## Input material
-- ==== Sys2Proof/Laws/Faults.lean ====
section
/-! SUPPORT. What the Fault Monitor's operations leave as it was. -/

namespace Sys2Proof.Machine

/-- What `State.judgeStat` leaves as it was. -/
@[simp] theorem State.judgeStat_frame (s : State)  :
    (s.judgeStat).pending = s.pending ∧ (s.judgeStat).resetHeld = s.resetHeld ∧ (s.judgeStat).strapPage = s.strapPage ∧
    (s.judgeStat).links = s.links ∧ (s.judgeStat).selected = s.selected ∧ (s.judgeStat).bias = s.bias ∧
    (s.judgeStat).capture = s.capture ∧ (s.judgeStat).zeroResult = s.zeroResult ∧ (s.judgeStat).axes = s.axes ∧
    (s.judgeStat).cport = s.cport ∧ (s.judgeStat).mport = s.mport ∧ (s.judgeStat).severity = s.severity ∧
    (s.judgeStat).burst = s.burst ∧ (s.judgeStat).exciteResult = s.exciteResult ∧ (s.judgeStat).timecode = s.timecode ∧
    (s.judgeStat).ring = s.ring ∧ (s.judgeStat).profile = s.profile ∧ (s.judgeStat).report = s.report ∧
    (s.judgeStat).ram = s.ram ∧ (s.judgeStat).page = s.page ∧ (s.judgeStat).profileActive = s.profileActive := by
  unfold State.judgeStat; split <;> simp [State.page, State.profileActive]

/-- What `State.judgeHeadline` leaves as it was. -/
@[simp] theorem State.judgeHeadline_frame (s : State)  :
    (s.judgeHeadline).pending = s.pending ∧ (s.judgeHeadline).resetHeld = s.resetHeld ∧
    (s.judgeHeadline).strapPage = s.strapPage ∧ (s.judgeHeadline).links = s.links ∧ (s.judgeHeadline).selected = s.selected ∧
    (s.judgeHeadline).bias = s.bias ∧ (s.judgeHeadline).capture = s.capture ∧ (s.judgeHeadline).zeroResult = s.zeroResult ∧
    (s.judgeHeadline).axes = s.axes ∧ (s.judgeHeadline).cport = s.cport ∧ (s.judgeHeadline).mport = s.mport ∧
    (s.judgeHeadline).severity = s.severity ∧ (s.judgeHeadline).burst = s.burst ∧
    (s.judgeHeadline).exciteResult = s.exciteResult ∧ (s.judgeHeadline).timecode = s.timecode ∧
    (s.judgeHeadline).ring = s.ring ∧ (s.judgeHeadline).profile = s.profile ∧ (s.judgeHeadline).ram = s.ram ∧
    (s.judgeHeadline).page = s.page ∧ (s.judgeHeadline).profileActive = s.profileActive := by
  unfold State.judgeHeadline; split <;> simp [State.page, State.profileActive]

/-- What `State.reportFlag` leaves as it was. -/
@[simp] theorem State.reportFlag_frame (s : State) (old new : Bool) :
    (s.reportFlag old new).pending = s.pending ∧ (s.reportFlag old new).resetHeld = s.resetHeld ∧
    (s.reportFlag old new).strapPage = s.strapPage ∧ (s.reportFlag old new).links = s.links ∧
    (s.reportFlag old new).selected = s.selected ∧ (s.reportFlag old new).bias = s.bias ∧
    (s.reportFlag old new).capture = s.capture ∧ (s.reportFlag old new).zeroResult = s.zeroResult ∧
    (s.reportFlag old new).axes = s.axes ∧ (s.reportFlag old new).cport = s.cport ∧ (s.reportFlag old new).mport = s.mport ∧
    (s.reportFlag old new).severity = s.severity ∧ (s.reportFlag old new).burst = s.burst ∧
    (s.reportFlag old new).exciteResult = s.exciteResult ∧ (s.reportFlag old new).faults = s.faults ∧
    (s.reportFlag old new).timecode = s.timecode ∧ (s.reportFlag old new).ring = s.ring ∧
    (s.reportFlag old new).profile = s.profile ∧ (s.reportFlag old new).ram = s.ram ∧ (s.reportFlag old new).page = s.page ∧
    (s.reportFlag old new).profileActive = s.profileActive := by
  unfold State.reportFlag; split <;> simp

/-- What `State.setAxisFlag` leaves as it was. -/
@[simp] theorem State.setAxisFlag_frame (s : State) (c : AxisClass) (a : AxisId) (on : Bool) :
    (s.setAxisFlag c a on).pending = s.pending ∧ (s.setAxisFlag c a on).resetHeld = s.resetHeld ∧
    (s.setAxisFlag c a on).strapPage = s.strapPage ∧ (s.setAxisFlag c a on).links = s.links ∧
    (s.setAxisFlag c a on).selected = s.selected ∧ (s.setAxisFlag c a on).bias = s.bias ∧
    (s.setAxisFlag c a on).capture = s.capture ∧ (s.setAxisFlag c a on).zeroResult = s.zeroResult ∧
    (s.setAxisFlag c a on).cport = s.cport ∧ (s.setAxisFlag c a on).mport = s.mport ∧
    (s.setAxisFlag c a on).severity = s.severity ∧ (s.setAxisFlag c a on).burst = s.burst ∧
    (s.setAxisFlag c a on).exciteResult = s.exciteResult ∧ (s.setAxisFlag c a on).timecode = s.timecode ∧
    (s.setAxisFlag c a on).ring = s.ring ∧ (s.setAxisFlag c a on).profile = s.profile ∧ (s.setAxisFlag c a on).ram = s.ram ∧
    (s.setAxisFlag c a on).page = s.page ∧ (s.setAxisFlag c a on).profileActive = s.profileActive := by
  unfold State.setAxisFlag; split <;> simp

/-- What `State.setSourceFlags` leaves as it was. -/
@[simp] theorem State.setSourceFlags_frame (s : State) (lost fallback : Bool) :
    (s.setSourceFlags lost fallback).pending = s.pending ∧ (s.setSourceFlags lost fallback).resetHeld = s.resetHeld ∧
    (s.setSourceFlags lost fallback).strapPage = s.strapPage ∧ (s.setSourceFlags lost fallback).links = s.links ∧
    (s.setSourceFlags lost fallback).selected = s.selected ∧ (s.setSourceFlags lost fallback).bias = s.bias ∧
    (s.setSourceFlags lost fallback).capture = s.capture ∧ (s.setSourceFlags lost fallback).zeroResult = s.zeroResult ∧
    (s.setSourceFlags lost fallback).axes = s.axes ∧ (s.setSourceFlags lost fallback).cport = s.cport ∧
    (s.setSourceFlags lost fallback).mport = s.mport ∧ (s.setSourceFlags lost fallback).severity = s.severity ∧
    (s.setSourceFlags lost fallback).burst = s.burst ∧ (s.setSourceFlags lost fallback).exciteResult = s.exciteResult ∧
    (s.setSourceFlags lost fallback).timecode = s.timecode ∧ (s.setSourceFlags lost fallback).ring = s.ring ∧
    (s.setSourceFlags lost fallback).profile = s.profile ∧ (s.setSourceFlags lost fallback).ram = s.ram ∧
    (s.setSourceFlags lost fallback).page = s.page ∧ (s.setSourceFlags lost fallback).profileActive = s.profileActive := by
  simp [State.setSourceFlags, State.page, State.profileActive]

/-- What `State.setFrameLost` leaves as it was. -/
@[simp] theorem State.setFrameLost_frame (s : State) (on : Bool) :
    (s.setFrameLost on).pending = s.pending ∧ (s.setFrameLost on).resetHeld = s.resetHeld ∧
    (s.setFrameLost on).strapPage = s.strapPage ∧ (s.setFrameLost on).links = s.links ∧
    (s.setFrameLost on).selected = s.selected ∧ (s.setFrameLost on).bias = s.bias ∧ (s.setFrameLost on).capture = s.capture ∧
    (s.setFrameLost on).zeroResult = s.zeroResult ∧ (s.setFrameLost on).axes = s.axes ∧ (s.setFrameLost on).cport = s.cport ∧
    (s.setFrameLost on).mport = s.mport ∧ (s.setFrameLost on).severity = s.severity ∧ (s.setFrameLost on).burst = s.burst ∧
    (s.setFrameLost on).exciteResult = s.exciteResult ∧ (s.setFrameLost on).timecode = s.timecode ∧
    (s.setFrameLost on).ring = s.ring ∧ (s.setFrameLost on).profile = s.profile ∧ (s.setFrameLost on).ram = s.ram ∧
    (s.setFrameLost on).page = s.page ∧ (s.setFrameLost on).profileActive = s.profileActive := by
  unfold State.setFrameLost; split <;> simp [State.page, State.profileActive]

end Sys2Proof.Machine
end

---

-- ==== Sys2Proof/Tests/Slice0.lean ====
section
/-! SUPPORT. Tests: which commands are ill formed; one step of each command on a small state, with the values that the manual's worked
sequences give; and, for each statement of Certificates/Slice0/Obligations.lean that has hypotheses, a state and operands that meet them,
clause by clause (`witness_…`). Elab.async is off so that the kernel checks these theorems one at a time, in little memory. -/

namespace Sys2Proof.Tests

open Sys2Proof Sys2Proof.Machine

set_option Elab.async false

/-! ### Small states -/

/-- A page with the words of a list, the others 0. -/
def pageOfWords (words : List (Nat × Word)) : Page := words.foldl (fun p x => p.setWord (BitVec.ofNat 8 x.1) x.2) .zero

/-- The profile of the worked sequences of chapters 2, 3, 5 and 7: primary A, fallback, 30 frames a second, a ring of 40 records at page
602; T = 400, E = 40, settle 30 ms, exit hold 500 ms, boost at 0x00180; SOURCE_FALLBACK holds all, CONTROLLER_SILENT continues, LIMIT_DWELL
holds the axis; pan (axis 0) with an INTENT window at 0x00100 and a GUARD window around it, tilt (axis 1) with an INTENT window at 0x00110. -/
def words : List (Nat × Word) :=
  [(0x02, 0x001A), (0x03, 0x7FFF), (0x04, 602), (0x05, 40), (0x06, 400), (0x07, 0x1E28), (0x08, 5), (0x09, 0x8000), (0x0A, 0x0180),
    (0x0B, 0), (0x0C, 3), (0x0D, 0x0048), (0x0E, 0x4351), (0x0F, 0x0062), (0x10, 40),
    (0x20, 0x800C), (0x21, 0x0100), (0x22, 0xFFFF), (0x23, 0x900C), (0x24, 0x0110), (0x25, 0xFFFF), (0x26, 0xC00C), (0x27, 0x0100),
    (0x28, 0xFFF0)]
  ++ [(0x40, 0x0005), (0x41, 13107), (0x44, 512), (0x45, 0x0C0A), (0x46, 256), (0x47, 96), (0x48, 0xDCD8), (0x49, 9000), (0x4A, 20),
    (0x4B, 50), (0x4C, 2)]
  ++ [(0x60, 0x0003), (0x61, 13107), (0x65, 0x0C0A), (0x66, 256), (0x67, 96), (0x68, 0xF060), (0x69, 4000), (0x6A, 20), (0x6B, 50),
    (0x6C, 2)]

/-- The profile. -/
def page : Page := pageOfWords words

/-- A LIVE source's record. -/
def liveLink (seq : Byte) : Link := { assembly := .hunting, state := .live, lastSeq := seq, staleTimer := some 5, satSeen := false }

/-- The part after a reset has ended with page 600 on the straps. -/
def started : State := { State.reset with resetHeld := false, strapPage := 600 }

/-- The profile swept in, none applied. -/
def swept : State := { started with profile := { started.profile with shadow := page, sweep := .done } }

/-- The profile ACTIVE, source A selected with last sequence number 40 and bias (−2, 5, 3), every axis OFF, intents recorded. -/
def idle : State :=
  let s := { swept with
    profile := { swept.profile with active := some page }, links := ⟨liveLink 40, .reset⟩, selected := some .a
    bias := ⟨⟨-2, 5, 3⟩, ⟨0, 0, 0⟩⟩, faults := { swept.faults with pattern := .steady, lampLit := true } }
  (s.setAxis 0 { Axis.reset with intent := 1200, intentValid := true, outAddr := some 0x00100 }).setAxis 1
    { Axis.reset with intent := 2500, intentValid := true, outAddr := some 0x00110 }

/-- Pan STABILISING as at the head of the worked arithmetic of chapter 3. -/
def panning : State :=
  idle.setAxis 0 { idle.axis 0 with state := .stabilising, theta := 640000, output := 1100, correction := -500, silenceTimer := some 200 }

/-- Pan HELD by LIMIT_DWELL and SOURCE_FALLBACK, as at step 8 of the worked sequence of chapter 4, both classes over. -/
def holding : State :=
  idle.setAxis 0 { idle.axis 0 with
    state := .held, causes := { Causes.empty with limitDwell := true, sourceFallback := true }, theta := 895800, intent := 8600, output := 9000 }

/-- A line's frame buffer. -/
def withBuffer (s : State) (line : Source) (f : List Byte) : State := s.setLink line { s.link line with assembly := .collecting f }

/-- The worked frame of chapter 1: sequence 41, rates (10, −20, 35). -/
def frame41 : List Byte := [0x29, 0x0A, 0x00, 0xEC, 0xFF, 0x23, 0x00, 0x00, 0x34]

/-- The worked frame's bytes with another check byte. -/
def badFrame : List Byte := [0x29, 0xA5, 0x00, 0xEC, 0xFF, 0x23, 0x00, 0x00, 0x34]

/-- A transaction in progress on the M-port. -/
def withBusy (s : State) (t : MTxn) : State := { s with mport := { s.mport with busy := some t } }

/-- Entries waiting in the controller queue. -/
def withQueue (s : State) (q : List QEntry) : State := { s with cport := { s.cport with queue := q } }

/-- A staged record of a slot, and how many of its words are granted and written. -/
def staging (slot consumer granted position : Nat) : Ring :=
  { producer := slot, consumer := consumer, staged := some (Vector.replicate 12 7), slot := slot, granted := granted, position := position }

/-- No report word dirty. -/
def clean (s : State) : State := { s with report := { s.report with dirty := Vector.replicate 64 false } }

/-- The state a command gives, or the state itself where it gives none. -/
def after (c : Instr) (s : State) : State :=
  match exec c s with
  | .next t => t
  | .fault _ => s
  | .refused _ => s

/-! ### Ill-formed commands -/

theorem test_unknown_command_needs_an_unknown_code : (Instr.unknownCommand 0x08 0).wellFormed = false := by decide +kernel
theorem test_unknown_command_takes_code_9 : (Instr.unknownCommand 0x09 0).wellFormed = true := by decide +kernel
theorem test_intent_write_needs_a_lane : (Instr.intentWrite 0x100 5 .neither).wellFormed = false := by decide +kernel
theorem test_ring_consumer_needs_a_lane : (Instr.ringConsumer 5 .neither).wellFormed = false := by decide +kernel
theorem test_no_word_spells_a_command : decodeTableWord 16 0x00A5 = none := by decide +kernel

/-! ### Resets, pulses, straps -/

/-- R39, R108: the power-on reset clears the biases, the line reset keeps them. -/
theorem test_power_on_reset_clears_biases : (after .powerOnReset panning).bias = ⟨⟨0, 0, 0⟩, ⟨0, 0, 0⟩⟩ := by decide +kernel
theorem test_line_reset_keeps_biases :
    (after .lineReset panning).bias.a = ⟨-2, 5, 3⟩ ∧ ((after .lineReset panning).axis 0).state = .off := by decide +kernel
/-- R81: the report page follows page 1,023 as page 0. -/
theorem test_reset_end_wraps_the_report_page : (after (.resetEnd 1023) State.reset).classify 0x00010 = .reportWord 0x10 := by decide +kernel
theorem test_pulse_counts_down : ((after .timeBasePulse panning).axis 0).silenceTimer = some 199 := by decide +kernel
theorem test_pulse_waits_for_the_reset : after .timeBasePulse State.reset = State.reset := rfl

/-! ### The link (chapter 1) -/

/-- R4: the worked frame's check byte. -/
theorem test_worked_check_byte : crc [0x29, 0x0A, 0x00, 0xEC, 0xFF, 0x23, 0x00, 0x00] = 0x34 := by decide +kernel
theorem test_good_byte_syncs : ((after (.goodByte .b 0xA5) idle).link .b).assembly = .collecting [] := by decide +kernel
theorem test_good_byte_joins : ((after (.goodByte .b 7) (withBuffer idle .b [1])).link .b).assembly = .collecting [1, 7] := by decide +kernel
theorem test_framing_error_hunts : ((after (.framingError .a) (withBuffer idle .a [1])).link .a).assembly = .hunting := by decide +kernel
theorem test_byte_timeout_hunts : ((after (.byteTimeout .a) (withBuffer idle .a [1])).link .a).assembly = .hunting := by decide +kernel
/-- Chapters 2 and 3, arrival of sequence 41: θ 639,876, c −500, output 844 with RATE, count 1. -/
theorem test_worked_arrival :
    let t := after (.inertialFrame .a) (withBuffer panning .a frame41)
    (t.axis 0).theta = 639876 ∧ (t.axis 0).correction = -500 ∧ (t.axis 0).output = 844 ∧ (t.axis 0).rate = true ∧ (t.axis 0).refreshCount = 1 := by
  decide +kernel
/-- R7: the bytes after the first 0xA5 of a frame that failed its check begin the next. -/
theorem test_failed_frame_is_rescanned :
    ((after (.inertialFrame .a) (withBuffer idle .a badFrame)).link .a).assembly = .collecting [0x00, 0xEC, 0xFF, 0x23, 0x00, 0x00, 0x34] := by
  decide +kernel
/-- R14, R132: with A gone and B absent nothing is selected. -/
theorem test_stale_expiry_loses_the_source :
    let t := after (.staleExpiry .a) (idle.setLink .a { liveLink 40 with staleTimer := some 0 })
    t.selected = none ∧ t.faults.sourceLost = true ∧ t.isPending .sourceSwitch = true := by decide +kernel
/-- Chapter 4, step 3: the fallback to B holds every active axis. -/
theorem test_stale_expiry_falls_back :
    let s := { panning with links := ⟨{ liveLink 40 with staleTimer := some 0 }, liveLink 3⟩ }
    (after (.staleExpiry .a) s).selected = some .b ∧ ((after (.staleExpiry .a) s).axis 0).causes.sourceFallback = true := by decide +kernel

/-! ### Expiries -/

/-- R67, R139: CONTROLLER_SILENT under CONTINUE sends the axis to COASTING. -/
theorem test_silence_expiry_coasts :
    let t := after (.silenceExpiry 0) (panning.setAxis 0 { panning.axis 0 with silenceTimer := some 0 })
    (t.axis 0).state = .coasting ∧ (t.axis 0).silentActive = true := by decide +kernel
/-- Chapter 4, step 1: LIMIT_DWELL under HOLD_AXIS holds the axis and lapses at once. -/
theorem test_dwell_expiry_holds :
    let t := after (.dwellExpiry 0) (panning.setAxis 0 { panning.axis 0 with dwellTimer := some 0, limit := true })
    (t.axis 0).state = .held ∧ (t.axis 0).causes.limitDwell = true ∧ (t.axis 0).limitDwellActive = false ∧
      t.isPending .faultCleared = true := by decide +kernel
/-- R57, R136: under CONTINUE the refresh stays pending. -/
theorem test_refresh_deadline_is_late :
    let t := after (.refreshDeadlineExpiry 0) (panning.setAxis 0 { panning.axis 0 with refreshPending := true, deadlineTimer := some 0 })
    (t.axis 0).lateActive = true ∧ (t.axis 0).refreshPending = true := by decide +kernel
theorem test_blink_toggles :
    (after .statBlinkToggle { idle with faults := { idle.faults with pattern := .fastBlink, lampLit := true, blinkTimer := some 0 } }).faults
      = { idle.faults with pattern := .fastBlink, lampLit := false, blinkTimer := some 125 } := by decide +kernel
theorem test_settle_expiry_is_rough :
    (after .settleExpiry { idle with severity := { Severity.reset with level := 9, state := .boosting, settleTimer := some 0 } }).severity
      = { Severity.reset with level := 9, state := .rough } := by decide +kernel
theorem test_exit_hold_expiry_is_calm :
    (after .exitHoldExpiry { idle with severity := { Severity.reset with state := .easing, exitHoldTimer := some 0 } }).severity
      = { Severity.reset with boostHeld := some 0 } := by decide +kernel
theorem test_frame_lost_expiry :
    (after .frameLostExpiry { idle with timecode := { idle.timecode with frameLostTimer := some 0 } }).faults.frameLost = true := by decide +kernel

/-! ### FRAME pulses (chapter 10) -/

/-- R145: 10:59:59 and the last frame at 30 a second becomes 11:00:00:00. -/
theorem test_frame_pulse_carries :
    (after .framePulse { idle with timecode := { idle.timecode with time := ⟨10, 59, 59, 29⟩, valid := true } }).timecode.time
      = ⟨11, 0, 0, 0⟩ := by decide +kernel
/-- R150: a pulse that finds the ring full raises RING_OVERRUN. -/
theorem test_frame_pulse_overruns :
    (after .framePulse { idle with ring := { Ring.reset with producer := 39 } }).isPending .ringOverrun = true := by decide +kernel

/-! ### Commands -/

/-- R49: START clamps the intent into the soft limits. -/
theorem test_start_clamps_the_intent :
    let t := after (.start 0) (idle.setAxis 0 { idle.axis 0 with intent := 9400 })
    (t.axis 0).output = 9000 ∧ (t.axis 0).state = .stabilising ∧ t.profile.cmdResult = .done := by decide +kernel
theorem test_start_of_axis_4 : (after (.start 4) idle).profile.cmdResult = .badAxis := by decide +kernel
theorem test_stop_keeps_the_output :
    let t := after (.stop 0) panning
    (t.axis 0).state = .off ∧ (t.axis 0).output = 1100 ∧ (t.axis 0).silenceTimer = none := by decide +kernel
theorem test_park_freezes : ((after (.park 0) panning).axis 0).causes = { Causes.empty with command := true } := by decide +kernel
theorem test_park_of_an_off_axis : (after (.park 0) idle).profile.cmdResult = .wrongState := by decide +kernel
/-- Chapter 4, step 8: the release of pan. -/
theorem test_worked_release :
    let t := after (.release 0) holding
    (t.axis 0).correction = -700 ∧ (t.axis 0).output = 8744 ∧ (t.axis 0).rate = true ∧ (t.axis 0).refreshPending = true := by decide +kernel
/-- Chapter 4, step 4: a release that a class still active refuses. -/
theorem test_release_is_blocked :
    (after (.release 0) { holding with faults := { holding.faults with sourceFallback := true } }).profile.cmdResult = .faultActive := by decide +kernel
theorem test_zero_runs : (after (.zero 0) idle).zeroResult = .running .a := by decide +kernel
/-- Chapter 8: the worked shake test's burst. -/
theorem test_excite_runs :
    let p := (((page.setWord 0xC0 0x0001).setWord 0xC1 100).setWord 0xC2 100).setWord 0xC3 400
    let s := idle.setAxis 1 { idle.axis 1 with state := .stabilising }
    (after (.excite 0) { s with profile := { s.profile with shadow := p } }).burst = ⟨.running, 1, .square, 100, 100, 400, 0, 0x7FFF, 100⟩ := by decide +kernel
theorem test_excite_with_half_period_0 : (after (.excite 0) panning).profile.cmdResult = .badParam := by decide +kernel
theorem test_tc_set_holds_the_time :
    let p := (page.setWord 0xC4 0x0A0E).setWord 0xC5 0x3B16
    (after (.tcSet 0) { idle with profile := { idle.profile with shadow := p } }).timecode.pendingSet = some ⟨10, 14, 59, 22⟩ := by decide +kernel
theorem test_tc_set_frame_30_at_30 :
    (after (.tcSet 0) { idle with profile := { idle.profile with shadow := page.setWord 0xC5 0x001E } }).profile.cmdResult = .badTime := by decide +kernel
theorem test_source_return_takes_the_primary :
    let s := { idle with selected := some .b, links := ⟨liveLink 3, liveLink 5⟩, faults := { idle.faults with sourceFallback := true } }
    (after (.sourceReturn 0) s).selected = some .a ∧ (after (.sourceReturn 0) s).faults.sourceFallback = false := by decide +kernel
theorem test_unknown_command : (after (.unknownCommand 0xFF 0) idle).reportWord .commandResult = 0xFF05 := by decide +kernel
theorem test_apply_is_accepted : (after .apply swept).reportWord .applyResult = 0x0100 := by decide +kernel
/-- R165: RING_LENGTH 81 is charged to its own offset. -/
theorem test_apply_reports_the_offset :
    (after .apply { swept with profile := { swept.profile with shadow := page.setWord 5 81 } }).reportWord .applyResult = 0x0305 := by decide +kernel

--

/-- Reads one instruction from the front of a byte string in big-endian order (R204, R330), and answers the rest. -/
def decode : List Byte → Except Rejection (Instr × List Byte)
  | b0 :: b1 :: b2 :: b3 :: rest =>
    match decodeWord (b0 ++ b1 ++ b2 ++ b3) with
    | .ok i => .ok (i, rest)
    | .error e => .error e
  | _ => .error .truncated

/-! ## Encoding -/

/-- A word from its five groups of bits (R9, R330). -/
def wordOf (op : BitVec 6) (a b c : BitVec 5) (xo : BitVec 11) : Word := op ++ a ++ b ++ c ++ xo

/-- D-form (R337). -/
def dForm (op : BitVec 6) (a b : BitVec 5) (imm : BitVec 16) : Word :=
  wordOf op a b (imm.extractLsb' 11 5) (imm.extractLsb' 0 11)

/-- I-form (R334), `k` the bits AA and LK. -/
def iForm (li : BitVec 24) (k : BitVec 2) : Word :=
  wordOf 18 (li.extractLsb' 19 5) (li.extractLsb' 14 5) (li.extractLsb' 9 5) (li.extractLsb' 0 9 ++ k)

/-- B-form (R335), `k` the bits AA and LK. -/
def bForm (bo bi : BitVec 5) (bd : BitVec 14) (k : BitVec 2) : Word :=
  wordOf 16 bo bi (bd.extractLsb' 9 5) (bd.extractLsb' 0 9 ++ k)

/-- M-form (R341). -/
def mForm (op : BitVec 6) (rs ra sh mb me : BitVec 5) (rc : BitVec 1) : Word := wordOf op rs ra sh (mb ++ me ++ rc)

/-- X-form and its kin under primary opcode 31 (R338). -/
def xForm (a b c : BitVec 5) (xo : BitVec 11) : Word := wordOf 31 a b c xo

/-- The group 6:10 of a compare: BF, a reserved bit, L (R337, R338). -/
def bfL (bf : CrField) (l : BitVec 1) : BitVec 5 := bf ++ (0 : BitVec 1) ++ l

## Task objective
Show, from the material above, each line that includes the string "isPending".

## Output for this exercise
    t.selected = none ∧ t.faults.sourceLost = true ∧ t.isPending .sourceSwitch = true := by decide +kernel
      t.isPending .faultCleared = true := by decide +kernel
    (after .framePulse { idle with ring := { Ring.reset with producer := 39 } }).isPending .ringOverrun = true := by decide +kernel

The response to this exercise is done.